(Collected data entries)

· · · · · · ·

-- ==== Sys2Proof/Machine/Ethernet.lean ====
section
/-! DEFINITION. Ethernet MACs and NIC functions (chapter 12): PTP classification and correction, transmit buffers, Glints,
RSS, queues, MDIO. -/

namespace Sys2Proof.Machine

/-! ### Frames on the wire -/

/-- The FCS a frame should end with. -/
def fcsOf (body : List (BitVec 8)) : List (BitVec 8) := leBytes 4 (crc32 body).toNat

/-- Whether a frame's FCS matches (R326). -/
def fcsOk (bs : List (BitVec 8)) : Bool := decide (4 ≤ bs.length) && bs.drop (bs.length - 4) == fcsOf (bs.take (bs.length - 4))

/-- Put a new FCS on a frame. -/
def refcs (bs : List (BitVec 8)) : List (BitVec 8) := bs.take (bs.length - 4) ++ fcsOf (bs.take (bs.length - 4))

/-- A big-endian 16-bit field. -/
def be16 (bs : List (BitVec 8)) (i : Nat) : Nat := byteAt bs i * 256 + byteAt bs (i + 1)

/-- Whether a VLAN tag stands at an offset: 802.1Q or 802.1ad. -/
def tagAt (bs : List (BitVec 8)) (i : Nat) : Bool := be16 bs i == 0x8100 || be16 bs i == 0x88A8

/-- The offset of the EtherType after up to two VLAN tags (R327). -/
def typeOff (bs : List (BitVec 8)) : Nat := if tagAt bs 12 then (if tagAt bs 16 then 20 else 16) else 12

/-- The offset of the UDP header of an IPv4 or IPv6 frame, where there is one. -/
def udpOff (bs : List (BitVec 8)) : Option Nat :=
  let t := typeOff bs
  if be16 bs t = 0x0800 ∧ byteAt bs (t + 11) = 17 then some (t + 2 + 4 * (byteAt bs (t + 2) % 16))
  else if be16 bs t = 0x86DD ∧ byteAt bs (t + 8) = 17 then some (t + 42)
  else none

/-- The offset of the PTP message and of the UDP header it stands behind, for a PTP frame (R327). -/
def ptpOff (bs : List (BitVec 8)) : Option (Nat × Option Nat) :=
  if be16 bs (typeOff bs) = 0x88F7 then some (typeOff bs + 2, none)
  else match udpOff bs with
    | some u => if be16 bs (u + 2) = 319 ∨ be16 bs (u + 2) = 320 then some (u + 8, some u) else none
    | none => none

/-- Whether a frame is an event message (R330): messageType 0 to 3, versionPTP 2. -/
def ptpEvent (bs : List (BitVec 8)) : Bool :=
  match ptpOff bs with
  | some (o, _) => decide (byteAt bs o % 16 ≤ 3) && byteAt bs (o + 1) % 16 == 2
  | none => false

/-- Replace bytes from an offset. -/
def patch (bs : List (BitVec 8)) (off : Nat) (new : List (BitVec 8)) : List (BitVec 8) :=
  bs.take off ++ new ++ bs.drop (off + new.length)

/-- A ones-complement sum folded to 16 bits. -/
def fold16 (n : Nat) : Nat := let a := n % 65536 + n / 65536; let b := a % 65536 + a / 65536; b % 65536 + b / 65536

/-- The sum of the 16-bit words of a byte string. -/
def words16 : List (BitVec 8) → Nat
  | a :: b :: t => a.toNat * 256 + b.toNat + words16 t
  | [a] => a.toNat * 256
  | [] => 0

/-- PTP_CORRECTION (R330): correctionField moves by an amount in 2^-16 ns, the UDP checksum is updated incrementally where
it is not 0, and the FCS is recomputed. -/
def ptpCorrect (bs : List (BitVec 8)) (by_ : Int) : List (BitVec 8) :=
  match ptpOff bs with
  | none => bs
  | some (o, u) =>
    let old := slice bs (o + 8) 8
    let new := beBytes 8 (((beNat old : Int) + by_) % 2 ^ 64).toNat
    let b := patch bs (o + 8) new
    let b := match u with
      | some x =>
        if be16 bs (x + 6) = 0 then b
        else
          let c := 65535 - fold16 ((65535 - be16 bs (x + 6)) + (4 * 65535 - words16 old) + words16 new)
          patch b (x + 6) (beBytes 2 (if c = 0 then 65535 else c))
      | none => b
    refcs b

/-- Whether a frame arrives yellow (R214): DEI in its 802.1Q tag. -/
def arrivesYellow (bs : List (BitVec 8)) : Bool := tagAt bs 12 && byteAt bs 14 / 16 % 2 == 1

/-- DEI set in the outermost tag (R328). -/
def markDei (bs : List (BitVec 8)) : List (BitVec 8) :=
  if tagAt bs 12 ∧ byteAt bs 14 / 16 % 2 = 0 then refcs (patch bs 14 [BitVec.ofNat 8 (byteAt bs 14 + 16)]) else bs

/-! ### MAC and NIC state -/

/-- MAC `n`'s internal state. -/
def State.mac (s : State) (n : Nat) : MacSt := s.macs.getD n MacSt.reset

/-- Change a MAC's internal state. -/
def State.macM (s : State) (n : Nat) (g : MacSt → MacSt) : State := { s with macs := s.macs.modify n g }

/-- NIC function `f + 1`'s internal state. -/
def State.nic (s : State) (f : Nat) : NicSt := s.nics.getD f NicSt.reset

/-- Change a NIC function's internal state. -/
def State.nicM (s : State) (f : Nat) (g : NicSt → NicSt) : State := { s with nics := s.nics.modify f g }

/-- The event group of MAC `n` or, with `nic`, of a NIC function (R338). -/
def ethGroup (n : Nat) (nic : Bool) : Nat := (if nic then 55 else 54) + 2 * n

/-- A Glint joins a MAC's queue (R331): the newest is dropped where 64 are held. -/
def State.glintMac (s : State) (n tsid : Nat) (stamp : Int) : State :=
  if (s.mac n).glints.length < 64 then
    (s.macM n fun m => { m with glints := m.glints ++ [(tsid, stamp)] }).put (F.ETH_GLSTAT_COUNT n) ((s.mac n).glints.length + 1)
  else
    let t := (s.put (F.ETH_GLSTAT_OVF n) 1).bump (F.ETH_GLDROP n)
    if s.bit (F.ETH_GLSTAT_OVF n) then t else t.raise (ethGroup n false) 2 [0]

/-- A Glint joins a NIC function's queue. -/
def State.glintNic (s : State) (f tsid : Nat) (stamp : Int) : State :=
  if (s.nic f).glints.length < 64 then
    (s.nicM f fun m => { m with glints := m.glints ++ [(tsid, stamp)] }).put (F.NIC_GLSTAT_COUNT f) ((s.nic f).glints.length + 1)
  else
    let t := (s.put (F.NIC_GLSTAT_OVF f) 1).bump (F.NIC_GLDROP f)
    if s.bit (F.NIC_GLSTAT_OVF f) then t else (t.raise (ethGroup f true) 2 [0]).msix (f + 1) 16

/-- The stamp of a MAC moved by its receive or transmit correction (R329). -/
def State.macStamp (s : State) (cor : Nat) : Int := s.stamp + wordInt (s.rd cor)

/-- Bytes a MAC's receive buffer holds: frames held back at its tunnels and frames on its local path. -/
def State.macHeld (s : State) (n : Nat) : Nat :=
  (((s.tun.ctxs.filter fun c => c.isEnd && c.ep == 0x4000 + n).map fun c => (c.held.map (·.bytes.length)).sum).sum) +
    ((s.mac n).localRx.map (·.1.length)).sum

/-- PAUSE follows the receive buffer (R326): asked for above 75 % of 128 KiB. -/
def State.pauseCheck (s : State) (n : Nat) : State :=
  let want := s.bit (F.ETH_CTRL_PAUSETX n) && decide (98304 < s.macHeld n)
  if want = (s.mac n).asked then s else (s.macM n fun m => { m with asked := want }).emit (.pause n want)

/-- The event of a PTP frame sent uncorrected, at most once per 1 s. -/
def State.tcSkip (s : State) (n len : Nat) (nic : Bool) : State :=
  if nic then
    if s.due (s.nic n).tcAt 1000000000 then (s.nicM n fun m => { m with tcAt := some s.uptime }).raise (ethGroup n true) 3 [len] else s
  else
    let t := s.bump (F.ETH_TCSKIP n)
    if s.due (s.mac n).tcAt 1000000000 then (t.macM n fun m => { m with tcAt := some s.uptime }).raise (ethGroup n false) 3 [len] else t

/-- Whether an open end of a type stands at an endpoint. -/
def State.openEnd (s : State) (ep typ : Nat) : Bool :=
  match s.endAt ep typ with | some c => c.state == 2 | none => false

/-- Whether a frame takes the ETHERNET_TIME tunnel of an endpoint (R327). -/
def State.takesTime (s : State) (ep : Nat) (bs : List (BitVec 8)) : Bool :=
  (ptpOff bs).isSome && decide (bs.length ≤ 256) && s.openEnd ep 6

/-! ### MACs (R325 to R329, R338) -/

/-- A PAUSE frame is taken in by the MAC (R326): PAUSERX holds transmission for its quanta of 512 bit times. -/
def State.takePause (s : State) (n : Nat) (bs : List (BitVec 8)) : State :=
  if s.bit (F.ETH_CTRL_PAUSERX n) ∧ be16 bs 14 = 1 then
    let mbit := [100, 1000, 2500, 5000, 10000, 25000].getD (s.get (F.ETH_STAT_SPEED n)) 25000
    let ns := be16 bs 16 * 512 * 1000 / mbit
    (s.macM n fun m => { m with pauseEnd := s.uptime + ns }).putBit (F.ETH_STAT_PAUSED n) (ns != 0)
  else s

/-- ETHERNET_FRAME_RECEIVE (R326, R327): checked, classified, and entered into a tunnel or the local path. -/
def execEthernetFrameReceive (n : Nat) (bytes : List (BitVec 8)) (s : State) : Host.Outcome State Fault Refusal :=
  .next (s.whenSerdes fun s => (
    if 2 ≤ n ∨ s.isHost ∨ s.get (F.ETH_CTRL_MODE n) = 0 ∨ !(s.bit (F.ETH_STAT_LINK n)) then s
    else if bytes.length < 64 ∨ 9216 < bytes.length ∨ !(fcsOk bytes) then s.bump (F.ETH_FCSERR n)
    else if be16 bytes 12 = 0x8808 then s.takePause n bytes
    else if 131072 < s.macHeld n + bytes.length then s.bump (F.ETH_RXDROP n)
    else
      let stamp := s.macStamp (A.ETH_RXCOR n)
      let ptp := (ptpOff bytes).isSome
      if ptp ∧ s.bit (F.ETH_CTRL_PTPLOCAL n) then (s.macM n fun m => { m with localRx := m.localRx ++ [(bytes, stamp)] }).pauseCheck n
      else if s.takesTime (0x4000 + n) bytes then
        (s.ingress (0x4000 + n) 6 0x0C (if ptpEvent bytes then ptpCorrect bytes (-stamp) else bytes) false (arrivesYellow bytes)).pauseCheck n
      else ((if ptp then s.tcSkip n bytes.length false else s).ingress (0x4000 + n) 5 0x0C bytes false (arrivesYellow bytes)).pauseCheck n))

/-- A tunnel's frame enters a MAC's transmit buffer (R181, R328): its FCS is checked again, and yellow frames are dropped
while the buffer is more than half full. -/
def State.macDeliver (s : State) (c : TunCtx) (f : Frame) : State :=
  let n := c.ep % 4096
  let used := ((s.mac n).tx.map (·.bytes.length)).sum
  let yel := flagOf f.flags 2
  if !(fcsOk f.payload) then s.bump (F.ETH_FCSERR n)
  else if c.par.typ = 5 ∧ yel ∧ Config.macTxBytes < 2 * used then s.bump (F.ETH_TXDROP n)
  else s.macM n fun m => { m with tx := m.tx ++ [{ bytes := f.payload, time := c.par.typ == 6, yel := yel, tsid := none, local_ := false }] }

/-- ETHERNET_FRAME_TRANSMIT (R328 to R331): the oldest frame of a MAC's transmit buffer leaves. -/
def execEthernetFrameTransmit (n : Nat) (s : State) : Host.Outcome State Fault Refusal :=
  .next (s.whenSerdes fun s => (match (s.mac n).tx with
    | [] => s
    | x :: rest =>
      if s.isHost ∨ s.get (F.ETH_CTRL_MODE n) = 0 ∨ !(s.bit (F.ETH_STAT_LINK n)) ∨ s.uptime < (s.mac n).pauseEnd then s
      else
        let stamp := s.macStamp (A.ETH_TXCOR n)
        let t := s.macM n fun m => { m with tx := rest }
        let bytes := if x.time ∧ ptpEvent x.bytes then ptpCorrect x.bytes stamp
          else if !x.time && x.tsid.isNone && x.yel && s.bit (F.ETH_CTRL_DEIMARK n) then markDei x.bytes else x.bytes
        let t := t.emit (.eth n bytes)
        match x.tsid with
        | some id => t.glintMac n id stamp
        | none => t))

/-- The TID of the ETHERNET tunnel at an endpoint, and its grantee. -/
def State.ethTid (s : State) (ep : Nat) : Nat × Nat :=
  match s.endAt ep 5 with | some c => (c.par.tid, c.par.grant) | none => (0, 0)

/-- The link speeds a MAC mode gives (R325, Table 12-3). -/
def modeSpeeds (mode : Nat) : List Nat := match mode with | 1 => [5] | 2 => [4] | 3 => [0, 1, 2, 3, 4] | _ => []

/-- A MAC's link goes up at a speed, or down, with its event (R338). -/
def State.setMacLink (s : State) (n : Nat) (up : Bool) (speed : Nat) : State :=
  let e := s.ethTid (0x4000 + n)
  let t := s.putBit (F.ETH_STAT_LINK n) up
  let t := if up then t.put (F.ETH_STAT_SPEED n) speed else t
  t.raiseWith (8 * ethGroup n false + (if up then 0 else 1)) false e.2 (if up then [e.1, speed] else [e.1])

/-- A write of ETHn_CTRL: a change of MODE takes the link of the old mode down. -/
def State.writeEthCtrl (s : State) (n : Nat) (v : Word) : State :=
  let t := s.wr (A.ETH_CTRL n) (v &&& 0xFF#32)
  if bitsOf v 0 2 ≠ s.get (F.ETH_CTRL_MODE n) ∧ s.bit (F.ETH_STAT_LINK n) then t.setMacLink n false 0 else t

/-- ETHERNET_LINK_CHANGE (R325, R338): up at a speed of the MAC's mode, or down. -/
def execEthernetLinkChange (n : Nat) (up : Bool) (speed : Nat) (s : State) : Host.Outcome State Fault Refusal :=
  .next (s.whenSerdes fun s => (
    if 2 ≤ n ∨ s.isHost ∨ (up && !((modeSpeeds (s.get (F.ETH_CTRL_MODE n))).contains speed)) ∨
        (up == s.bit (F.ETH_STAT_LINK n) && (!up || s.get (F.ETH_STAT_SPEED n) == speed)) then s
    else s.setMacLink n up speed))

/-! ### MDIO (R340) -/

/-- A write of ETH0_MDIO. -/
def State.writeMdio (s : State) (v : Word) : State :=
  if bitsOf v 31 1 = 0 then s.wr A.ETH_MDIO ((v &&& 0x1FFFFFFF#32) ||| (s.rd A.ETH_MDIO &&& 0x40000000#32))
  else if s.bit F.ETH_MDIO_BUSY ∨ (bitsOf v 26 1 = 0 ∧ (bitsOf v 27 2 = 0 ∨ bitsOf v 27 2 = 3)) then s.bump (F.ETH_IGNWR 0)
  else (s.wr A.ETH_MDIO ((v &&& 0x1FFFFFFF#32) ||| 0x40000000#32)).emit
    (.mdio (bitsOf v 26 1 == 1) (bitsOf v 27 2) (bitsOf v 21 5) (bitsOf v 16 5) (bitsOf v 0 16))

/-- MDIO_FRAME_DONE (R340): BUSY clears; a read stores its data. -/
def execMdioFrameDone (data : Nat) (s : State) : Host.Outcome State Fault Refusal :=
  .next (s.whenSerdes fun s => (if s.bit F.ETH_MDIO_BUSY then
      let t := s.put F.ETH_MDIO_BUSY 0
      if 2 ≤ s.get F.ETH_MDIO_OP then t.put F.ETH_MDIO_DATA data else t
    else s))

· · · · · · ·

*What to produce*.
Would you output, from the records above, exactly the run of lines that starts at the line containing "if s.due (s.nic" and ends at the line containing "else if be16 bytes", and only that run?

*Result for this exercise*.
    if s.due (s.nic n).tcAt 1000000000 then (s.nicM n fun m => { m with tcAt := some s.uptime }).raise (ethGroup n true) 3 [len] else s
  else
    let t := s.bump (F.ETH_TCSKIP n)
    if s.due (s.mac n).tcAt 1000000000 then (t.macM n fun m => { m with tcAt := some s.uptime }).raise (ethGroup n false) 3 [len] else t

/-- Whether an open end of a type stands at an endpoint. -/
def State.openEnd (s : State) (ep typ : Nat) : Bool :=
  match s.endAt ep typ with | some c => c.state == 2 | none => false

/-- Whether a frame takes the ETHERNET_TIME tunnel of an endpoint (R327). -/
def State.takesTime (s : State) (ep : Nat) (bs : List (BitVec 8)) : Bool :=
  (ptpOff bs).isSome && decide (bs.length ≤ 256) && s.openEnd ep 6

/-! ### MACs (R325 to R329, R338) -/

/-- A PAUSE frame is taken in by the MAC (R326): PAUSERX holds transmission for its quanta of 512 bit times. -/
def State.takePause (s : State) (n : Nat) (bs : List (BitVec 8)) : State :=
  if s.bit (F.ETH_CTRL_PAUSERX n) ∧ be16 bs 14 = 1 then
    let mbit := [100, 1000, 2500, 5000, 10000, 25000].getD (s.get (F.ETH_STAT_SPEED n)) 25000
    let ns := be16 bs 16 * 512 * 1000 / mbit
    (s.macM n fun m => { m with pauseEnd := s.uptime + ns }).putBit (F.ETH_STAT_PAUSED n) (ns != 0)
  else s

/-- ETHERNET_FRAME_RECEIVE (R326, R327): checked, classified, and entered into a tunnel or the local path. -/
def execEthernetFrameReceive (n : Nat) (bytes : List (BitVec 8)) (s : State) : Host.Outcome State Fault Refusal :=
  .next (s.whenSerdes fun s => (
    if 2 ≤ n ∨ s.isHost ∨ s.get (F.ETH_CTRL_MODE n) = 0 ∨ !(s.bit (F.ETH_STAT_LINK n)) then s
    else if bytes.length < 64 ∨ 9216 < bytes.length ∨ !(fcsOk bytes) then s.bump (F.ETH_FCSERR n)
    else if be16 bytes 12 = 0x8808 then s.takePause n bytes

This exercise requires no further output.